Your cousin Dakota turns 3 this weekend so we will be spending some of Sunday with him. Your other cousin Benjamin has a baseball game (that I would have LOVED to take you to) tomorrow, so we will  be spending it with him. Your big sister Marleigh has a soccer game tonight, so we will be spending it with her. We both have a busy few days coming up, but I am glad. Mommy has been having some personal issues, so it will be nice to get out and have something else on my mind.

I will still be posting here, but it will be updates on the family, and future happenings to share with everyone. Mommy has a job where something new and crazy happens every day, so I'm sure there will be plenty to talk about. It just takes a toll on the body to dwell on sadness, so I am trying to move ahead and to stay positive. I will never forget you, replace you, or stop thinking about you.

I love you more than you could ever imaging, and I am still waiting for you. I can't wait to meet you again. I have so much to tell you and so much to teach you. I will see you again soon. Love you so much.

Mommy

Sunday, April 4, 2010

Your first Easter

Today I thanked God for many things. I thanked him for family, friends, food, clothing, and my beautiful children. I got to show you off Friday for the first time in a while.
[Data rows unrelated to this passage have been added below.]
-- ==== Sys2Proof/Machine/Assembler.lean ====
section
/-! DEFINITION. The host's spellings of commands: the operands of the textual syntax (spec/30_encoding.md R90), the
pseudo-instructions (R91), and the boot and teardown programs (spec/70_reset_and_hazards.md R262, R264). No block
behaviour: they only name command words. Every controller byte here is general knowledge, the host's choice (log 16). -/

namespace Sys2Proof.Machine

/-! ## Operands that fit their fields (spec/30_encoding.md R90: "refuses an operand that does not fit its field") -/

/-- A coordinate operand as a field. -/
def asmCoord (v : Int) : Option (BitVec 12) :=
  if -2048 ≤ v ∧ v ≤ 2047 then some (BitVec.ofInt 12 v) else none

/-- A size, id or address operand as a field. -/
def asmSize (v : Int) : Option (BitVec 12) :=
  if 0 ≤ v ∧ v ≤ 4095 then some (BitVec.ofInt 12 v) else none

/-- A code, command byte or parameter operand as a field. -/
def asmByte (v : Int) : Option Byte :=
  if 0 ≤ v ∧ v ≤ 255 then some (BitVec.ofInt 8 v) else none

/-- A line of the syntax with its integer operands; a string operand is an address or `null`, here `none`. -/
inductive AsmLine where
  | nop
  | clear
  | markDirty (x y : Int)
  | setPixel (x y : Int) (c : Colour)
  | drawHline (x y w : Int) (c : Colour)
  | drawVline (x y h : Int) (c : Colour)
  | drawRect (x y w h : Int) (c : Colour)
  | fillRect (x y w h : Int) (c : Colour)
  | drawCircle (x0 y0 r : Int) (c : Colour)
  | fillCircle (x0 y0 r : Int) (c : Colour)
  | selectFont (id : Int)
  | drawChar (x y code : Int) (fg bg : Colour)
  | drawStringColor (x y : Int) (a : Option Int) (fg bg : Colour)
  | drawString (x y : Int) (a : Option Int)
  | measureString (a : Option Int)
  | refresh
  | refreshForce
  | sendCmd1 (b : Int)
  | sendCmd2 (b v : Int)
  | clearStatus
deriving DecidableEq, Repr

/-- A string operand as NULLSTR and address. -/
def asmString : Option Int → Option (Bool × BitVec 12)
  | none => some (true, 0)
  | some a => (asmSize a).map fun p => (false, p)

/-- The command of a line, or nothing where an operand does not fit (spec/30_encoding.md R90). -/
def assemble : AsmLine → Option Instr
  | .nop => some .nop
  | .clear => some .clear
  | .markDirty x y => do return .markDirty (← asmCoord x) (← asmCoord y)
  | .setPixel x y c => do return .setPixel c (← asmCoord x) (← asmCoord y)
  | .drawHline x y w c => do return .drawHline c (← asmCoord x) (← asmCoord y) (← asmSize w)
  | .drawVline x y h c => do return .drawVline c (← asmCoord x) (← asmCoord y) (← asmSize h)
  | .drawRect x y w h c => do return .drawRect c (← asmCoord x) (← asmCoord y) (← asmSize w) (← asmSize h)
  | .fillRect x y w h c => do return .fillRect c (← asmCoord x) (← asmCoord y) (← asmSize w) (← asmSize h)
  | .drawCircle x y r c => do return .drawCircle c (← asmCoord x) (← asmCoord y) (← asmSize r)
  | .fillCircle x y r c => do return .fillCircle c (← asmCoord x) (← asmCoord y) (← asmSize r)
  | .selectFont n => do return .selectFont (← asmSize n)
  | .drawChar x y k fg bg => do return .drawChar fg bg (← asmCoord x) (← asmCoord y) (← asmByte k)
  | .drawStringColor x y a fg bg => do
    return .drawStringColor fg bg (← asmString a).1 (← asmCoord x) (← asmCoord y) (← asmString a).2
  | .drawString x y a => do return .drawString (← asmString a).1 (← asmCoord x) (← asmCoord y) (← asmString a).2
  | .measureString a => do return .measureString (← asmString a).1 (← asmString a).2
  | .refresh => some (.refresh false)
  | .refreshForce => some (.refresh true)
  | .sendCmd1 b => do return .sendCmd1 (← asmByte b)
  | .sendCmd2 b v => do return .sendCmd2 (← asmByte b) (← asmByte v)
  | .clearStatus => some .clearStatus

/-- The host writes that execute a command, CMD_LO then CMD_HI (spec/10_state.md R29). -/
def hostWrites (i : Instr) : List HostAccess := commandWrites (encode i)

/-! ## Pseudo-instructions (spec/30_encoding.md R91) -/

/-- The pseudo-instructions. -/
inductive Pseudo where
  | displayOn
  | displayOff
  | setContrast (v : Byte)
  | invertDisplay (on : Bool)
  | flipH (on : Bool)
  | flipV (on : Bool)
  | rotate (on : Bool)
  | chargePump (on : Bool)
  | teardown
deriving DecidableEq, Repr

/-- The expansion of a pseudo-instruction (spec/30_encoding.md R91; log 16). -/
def Pseudo.expand : Pseudo → List Instr
  | .displayOn => [.sendCmd1 0xAF]
  | .displayOff => [.sendCmd1 0xAE]
  | .setContrast v => [.sendCmd2 0x81 v]
  | .invertDisplay on => [.sendCmd1 (if on then 0xA7 else 0xA6)]
  | .flipH on => [.sendCmd1 (if on then 0xA1 else 0xA0)]
  | .flipV on => [.sendCmd1 (if on then 0xC8 else 0xC0)]
  | .rotate on =>
    if on then [.sendCmd1 0xA0, .sendCmd1 0xC0] else [.sendCmd1 0xA1, .sendCmd1 0xC8]
  | .chargePump on => [.sendCmd2 0x8D (if on then 0x14 else 0x10)]
  | .teardown => [.sendCmd1 0xAE, .sendCmd2 0x8D 0x10]

/-- The boot program the host sends, with its contrast `v` (spec/70_reset_and_hazards.md R262; log 16). -/
def bootProgram (c : Config) (v : Byte) : List Instr :=
  [.sendCmd2 0xA8 (BitVec.ofNat 8 (c.H - 1)), .sendCmd2 0xD3 0x00, .sendCmd1 0x40, .sendCmd1 0xA1, .sendCmd1 0xC8,
   .sendCmd2 0xDA c.comPins, .sendCmd2 0x81 v, .sendCmd2 0x8D 0x14, .sendCmd2 0x20 0x00, .sendCmd2 0xD9 0xF1]

end Sys2Proof.Machine
end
Someone asked me how many children I had, and they cared enough to let me show them the pictures I have of you. They will never know how much that meant to me.

I still think of you daily, and today was no different. Today would have been many firsts for you. You would have had your first Easter egg hunt, first Easter portraits, and your first time dying eggs. I would have taken hundreds of pictures, and included you in every event. Although I carried you with me, it was still not the same. Your big sister woke up this morning and got her Easter basket; she is always very enthusiastic about all her gifts. We lit your candle, and gave you your first Easter present. It wasn't much, but I immediately thought of you when I saw it. For whatever reason, every time I see little lambs I think of you. I guess it is our special secret. Here is the one I picked out for you.


I love you so much and would have much rather have had you here today. In between all of the chaos and the fun, I am still so grateful for what we have. But, boy is it hard without you here. You would have been, and you are my little prince. I will always treat you that way. Please save a place for me, because one day you will be in my arms. I can't wait to hold you again. I hope and pray that your Easter was the most wonderful celebration. I love you son, and miss you more than words can describe.